**Exercise goal**
Repeat, line for line, the entries below from the first line to the line containing "modEnc s e k", counting both ends.

======== Records provided

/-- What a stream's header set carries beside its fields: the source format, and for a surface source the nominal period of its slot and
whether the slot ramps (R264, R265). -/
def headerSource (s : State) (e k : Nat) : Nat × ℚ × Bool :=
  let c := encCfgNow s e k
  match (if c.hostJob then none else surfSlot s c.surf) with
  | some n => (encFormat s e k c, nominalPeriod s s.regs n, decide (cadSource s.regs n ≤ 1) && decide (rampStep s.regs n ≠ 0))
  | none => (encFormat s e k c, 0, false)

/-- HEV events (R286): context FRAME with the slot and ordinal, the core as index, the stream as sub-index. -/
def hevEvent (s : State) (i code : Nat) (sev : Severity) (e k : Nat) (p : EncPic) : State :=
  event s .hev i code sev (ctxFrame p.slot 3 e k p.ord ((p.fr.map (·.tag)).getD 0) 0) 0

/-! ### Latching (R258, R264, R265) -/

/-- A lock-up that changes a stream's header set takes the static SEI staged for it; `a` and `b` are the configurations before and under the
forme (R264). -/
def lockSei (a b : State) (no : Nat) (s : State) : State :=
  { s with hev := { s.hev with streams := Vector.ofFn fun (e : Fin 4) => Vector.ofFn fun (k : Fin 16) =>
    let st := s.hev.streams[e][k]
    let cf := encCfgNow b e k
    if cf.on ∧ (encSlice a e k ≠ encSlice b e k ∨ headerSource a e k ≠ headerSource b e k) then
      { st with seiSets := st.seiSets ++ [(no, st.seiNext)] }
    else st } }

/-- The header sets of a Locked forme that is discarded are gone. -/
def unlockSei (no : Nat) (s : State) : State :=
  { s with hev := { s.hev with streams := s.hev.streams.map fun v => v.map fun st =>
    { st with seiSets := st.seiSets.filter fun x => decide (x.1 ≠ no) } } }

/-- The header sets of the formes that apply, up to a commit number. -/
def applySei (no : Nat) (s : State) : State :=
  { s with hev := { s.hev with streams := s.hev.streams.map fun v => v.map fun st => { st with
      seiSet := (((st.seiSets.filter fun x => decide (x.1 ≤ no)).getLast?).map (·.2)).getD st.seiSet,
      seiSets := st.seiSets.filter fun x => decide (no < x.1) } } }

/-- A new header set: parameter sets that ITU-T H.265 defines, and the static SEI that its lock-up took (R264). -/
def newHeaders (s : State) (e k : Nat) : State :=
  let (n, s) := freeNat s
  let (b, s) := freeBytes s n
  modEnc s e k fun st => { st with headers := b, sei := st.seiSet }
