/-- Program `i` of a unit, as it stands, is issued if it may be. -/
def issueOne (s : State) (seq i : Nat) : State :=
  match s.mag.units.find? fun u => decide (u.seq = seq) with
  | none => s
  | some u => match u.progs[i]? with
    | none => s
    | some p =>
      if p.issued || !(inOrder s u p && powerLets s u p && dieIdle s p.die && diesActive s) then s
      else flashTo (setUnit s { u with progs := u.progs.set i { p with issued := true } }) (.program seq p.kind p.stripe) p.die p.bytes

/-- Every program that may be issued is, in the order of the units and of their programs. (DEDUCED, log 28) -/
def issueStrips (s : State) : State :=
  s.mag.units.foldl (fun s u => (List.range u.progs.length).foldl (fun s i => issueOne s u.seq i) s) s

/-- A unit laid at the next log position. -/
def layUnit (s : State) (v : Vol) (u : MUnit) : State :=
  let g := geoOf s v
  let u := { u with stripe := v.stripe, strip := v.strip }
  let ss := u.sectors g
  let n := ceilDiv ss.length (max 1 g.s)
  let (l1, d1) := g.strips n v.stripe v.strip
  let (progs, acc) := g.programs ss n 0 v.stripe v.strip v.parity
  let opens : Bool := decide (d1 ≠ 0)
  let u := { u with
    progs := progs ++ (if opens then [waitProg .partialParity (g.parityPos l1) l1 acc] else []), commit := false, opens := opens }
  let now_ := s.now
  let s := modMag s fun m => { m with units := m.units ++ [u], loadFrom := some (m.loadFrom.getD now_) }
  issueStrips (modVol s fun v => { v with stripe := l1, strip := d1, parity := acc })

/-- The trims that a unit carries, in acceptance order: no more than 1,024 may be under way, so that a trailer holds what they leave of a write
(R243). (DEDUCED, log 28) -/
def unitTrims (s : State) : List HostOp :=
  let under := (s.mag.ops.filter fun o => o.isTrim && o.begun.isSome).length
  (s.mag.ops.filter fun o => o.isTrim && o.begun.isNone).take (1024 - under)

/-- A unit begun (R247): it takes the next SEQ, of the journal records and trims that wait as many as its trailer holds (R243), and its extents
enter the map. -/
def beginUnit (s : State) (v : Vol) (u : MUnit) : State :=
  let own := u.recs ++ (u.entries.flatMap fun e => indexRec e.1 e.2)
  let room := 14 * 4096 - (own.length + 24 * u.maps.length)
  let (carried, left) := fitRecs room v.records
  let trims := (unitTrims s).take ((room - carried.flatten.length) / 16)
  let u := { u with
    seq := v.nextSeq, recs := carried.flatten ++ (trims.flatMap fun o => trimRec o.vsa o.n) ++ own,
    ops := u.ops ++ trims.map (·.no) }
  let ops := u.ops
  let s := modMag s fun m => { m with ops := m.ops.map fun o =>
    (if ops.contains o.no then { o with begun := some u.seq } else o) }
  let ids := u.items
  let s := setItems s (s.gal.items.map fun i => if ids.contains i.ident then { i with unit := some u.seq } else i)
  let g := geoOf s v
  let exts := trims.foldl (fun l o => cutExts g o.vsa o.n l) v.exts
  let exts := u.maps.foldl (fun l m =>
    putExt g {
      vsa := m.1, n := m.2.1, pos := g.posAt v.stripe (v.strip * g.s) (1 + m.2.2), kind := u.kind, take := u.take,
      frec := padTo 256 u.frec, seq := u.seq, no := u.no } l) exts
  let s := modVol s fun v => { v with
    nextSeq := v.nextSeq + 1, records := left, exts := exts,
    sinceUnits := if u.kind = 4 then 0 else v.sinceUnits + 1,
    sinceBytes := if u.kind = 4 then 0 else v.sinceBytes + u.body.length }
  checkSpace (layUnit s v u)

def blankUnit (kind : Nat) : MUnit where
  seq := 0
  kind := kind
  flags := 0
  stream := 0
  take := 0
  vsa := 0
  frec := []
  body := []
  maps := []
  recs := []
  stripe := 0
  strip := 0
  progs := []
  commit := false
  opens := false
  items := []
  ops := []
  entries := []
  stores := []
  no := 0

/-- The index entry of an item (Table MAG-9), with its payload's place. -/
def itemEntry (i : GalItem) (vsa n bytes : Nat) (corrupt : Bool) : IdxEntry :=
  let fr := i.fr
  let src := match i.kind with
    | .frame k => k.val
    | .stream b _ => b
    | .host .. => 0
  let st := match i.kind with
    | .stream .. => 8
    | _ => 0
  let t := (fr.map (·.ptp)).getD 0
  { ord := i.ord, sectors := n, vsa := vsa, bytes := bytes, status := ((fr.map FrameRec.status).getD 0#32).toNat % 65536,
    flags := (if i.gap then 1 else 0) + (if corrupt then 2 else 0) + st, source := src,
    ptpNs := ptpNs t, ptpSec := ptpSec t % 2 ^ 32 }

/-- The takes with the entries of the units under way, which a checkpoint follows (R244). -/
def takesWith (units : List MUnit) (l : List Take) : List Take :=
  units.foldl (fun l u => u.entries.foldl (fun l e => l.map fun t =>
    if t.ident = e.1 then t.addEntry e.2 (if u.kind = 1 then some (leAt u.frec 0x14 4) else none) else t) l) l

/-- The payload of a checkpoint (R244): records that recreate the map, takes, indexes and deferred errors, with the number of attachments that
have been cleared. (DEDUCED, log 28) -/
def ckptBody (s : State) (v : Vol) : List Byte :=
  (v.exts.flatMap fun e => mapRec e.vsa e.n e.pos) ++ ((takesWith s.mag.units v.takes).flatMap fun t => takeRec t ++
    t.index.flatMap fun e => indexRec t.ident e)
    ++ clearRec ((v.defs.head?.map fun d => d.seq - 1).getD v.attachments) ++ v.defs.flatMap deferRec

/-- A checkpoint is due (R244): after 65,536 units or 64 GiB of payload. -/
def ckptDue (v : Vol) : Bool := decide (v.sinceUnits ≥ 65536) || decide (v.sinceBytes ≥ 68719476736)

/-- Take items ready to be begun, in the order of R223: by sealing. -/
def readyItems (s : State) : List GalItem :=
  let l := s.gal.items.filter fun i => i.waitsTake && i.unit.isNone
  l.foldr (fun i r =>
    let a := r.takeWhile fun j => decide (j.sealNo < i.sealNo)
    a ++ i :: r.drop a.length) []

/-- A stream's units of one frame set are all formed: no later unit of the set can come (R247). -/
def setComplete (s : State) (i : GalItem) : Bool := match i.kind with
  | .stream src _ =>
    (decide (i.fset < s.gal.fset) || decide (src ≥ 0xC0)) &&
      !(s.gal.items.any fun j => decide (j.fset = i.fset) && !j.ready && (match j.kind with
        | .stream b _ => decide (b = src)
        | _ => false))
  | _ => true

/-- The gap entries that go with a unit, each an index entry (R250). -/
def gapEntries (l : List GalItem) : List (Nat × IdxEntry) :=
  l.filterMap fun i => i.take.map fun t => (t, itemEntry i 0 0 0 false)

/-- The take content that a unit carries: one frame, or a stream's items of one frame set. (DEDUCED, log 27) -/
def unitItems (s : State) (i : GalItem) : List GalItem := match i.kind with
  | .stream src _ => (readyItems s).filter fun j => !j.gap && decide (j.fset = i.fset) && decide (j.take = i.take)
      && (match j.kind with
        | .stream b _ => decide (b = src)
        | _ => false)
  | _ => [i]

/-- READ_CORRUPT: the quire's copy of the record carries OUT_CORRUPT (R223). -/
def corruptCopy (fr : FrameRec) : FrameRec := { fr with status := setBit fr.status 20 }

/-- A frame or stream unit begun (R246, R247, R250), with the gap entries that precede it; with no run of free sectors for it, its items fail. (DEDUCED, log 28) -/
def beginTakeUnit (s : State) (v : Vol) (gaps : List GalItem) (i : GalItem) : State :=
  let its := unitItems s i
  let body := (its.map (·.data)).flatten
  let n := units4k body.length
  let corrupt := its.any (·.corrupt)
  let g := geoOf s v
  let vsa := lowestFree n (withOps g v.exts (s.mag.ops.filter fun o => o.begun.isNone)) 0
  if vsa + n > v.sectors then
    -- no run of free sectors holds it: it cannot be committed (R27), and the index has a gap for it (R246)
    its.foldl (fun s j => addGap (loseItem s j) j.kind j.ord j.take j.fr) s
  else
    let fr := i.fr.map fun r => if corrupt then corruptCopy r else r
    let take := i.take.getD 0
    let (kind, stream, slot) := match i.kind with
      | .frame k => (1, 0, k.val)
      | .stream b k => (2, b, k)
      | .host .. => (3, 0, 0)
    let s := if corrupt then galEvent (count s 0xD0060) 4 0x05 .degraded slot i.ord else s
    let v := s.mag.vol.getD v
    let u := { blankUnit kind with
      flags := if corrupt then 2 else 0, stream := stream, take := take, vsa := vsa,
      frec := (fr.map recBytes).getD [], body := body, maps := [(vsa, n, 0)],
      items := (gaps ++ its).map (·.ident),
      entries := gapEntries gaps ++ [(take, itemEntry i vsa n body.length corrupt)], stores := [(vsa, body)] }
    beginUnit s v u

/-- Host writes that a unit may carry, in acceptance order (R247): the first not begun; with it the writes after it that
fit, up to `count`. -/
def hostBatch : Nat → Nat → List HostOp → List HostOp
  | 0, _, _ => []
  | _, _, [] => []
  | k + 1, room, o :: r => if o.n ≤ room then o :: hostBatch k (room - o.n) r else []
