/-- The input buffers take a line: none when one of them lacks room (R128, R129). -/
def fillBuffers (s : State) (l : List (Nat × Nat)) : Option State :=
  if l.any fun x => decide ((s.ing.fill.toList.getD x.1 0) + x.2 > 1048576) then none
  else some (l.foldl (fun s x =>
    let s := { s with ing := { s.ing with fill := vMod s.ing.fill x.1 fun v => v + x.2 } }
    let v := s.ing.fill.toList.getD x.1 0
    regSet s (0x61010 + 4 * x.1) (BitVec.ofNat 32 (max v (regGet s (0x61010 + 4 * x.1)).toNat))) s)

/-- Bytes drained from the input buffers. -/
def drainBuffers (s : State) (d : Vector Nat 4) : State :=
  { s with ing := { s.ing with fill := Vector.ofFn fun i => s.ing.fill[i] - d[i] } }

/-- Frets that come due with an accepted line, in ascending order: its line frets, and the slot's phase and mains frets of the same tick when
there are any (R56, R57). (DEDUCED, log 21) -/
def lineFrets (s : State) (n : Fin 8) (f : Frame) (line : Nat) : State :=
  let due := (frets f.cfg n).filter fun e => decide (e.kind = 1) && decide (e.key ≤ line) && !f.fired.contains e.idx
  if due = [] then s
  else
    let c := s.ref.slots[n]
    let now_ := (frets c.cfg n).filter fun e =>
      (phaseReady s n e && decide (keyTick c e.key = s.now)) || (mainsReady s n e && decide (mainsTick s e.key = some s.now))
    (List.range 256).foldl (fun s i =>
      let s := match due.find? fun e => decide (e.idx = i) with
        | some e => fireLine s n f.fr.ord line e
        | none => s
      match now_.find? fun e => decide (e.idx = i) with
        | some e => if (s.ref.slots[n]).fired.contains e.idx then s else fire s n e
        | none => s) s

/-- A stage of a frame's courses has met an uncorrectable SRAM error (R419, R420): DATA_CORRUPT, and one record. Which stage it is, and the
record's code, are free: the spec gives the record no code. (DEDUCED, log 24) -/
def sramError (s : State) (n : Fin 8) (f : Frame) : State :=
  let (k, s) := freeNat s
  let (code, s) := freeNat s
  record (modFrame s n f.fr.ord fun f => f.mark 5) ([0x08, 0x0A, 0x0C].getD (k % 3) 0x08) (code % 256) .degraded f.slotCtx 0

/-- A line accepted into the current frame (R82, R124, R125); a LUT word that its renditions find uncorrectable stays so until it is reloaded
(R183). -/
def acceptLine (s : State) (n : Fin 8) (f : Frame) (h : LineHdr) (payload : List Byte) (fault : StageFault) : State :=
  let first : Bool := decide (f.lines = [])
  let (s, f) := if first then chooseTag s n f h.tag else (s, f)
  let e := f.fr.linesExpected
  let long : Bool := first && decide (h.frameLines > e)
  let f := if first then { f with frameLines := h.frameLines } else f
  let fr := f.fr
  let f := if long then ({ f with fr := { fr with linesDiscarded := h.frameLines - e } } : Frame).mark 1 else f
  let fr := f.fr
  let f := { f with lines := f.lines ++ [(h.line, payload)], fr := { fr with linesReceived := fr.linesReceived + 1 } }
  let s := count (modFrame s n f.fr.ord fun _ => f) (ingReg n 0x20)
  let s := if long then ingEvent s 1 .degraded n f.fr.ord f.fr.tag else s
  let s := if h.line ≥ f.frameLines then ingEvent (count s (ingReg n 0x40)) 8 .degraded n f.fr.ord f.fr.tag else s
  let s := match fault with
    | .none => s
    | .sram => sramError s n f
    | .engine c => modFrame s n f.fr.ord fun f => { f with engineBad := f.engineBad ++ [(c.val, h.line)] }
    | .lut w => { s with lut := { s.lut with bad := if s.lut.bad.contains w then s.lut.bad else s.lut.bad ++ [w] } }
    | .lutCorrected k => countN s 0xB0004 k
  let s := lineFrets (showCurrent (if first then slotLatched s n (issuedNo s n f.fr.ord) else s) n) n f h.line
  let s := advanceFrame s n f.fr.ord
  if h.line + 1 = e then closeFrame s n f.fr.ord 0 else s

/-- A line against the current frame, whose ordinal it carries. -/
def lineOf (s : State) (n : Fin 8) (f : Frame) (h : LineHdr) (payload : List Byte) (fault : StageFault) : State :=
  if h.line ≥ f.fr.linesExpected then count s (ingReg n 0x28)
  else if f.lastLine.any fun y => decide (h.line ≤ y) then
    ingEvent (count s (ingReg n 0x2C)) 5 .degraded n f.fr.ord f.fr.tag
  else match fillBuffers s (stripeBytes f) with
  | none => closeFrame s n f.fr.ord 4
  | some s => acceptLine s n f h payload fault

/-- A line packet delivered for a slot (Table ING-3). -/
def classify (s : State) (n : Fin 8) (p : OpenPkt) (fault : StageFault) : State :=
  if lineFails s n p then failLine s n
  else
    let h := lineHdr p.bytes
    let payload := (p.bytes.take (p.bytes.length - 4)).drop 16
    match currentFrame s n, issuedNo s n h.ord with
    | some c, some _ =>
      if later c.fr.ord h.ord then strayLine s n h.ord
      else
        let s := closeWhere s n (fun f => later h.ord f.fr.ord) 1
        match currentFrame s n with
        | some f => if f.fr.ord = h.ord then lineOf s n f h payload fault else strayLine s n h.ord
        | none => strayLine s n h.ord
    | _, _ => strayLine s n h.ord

================

**Written answer**
/-- What a stream's header set carries beside its fields: the source format, and for a surface source the nominal period of its slot and
whether the slot ramps (R264, R265). -/
def headerSource (s : State) (e k : Nat) : Nat × ℚ × Bool :=
  let c := encCfgNow s e k
  match (if c.hostJob then none else surfSlot s c.surf) with
  | some n => (encFormat s e k c, nominalPeriod s s.regs n, decide (cadSource s.regs n ≤ 1) && decide (rampStep s.regs n ≠ 0))
  | none => (encFormat s e k c, 0, false)

/-- HEV events (R286): context FRAME with the slot and ordinal, the core as index, the stream as sub-index. -/
def hevEvent (s : State) (i code : Nat) (sev : Severity) (e k : Nat) (p : EncPic) : State :=
  event s .hev i code sev (ctxFrame p.slot 3 e k p.ord ((p.fr.map (·.tag)).getD 0) 0) 0

/-! ### Latching (R258, R264, R265) -/

/-- A lock-up that changes a stream's header set takes the static SEI staged for it; `a` and `b` are the configurations before and under the
forme (R264). -/
def lockSei (a b : State) (no : Nat) (s : State) : State :=
  { s with hev := { s.hev with streams := Vector.ofFn fun (e : Fin 4) => Vector.ofFn fun (k : Fin 16) =>
    let st := s.hev.streams[e][k]
    let cf := encCfgNow b e k
    if cf.on ∧ (encSlice a e k ≠ encSlice b e k ∨ headerSource a e k ≠ headerSource b e k) then
      { st with seiSets := st.seiSets ++ [(no, st.seiNext)] }
    else st } }

/-- The header sets of a Locked forme that is discarded are gone. -/
def unlockSei (no : Nat) (s : State) : State :=
  { s with hev := { s.hev with streams := s.hev.streams.map fun v => v.map fun st =>
    { st with seiSets := st.seiSets.filter fun x => decide (x.1 ≠ no) } } }

/-- The header sets of the formes that apply, up to a commit number. -/
def applySei (no : Nat) (s : State) : State :=
  { s with hev := { s.hev with streams := s.hev.streams.map fun v => v.map fun st => { st with
      seiSet := (((st.seiSets.filter fun x => decide (x.1 ≤ no)).getLast?).map (·.2)).getD st.seiSet,
      seiSets := st.seiSets.filter fun x => decide (no < x.1) } } }

/-- A new header set: parameter sets that ITU-T H.265 defines, and the static SEI that its lock-up took (R264). -/
def newHeaders (s : State) (e k : Nat) : State :=
  let (n, s) := freeNat s
  let (b, s) := freeBytes s n
  modEnc s e k fun st => { st with headers := b, sei := st.seiSet }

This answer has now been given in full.